(Dataset items)
/-! ## REEL-REMOVED (R59) -/

/-- A recorded volume is taken out of a MANUAL drive in AWAIT-PICK (R59, R76, R181). -/
def removedRecorded (g : Settings) (d : Nat) (s : Serial) (l : Lib) : Lib :=
  let t? := (l.drive d).serving
  let l := (l.clearHome g s (.empty none)).moveVol g s .shelf
  let l := match t? with
    | some t => (l.accrue ((l.req? t).bind Request.account) Account.addManual).complete g t .ok
    | none => l
  l.enterIdle g d

def reelRemovedReport (g : Settings) (d : Nat) (l : Lib) : Lib :=
  if l.isAutomated d then l
  else
    match (l.drive d).state with
    | .awaitPick =>
      match (l.drive d).reel, (l.drive d).serving with
      | .recorded s, _ => l.removedRecorded g d s
      | _, some t =>
        (l.updDrive d fun v => { v with reel := .none, state := .reserved .manual }).markWrongVolume t false
      | _, none => l.enterIdle g d
    | .faulted => if l.hasReel d then l.attentionDone g d true else l
    | _ => l

/-! ## CLEAN-NEEDED, OFFLINE, ONLINE (R47, R61) -/

def cleanNeededReport (d : Nat) (l : Lib) : Lib :=
  if (l.drive d).state = .cleaning then l
  else (l.updDrive d fun v => { v with cleanDue := true }).raiseDrive .cleaningRequested d

def offlineReport (g : Settings) (d : Nat) (l : Lib) : Lib :=
  let l := l.updDrive d fun v => { v with detached := true }
  match (l.drive d).state with
  | .offline => l
  | .faulted => l
  | .idle => l.updDrive d fun v => { v with state := .offline }
  | .reserved .staged => (l.unreserve g d).updDrive d fun v => { v with state := .offline }
  | .reserved _ => l.updDrive d fun v => { v with offPending := true }
  | .awaitPick => l.updDrive d fun v => { v with offPending := true }
  | _ => l.driveFaulted g d 0

/-- ONLINE (R47). A reconcile reply that was still awaited is awaited no longer (R180, log 34). -/
def onlineReport (d : Nat) (l : Lib) : Lib :=
  if (l.drive d).detached then
    let l := l.updDrive d fun v => { v with detached := false, late := false }
    let l := if l.start.state = .ready then
        (l.updDrive d fun v => { v with defn := v.defn.map fun def_ => { def_ with confirmed := false } }).raiseDrive
          .driveAttached d
      else l
    if (l.drive d).state = .offline then l.askHolding d else l
  else l

/-! ## HOLDING (R60, R181) -/

/-- A reel found at a drive in OFFLINE or IDLE that no record places there (R60). -/
def strayFound (g : Settings) (d : Nat) (loaded : Bool) (l : Lib) : Lib :=
  let l := l.updDrive d fun v => { v with reel := .unrecorded, serving := none }
  if loaded then l.orderUnload g d else l.enterAwaitPick g d

/-- Takes a HOLDING reply by the drive's state (R60). -/
def holdingTaken (g : Settings) (d : Nat) (reply : HoldingReply) (l : Lib) : Lib :=
  match (l.drive d).state, reply with
  | .offline, .nothing => l.becomeIdle g d
  | .offline, .reel _ loaded => l.strayFound g d loaded
  | .idle, .reel _ loaded => l.strayFound g d loaded
  | .reserved .manual, .reel raw true => l.loadedReport g d raw
  | .reserved .staged, .reel _ loaded => (l.unreserve g d).strayFound g d loaded
  | .reserved .current, .reel _ loaded => (l.unreserve g d).strayFound g d loaded
  | _, _ => l

/-- The label a HOLDING reply names. -/
def holdingLabel : HoldingReply → Option Serial
  | .nothing => none
  | .reel raw _ => normLabel raw

/-- The volume that the records place at the drive is not there (R180, R181): it becomes MISSING, and a reel field
that names it an unrecorded reel (R44). -/
def loseAtDrive (g : Settings) (d : Nat) (l : Lib) : Lib :=
  match l.volOnDrive? d with
  | some v =>
    let l := l.loseVolume g v.serial (.empty none)
    if (l.drive d).reel = .recorded v.serial then l.updDrive d fun x => { x with reel := .unrecorded } else l
  | none => l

EXERCISE DIRECTIONS → Would you output, from the records above, exactly the run of lines that starts at the line containing "if (l.drive d).state = .cleaning then l" and ends at the line containing "l.driveFaulted g d 0", and only that run?

SOLUTION →
  if (l.drive d).state = .cleaning then l
  else (l.updDrive d fun v => { v with cleanDue := true }).raiseDrive .cleaningRequested d

def offlineReport (g : Settings) (d : Nat) (l : Lib) : Lib :=
  let l := l.updDrive d fun v => { v with detached := true }
  match (l.drive d).state with
  | .offline => l
  | .faulted => l
  | .idle => l.updDrive d fun v => { v with state := .offline }
  | .reserved .staged => (l.unreserve g d).updDrive d fun v => { v with state := .offline }
  | .reserved _ => l.updDrive d fun v => { v with offPending := true }
  | .awaitPick => l.updDrive d fun v => { v with offPending := true }
  | _ => l.driveFaulted g d 0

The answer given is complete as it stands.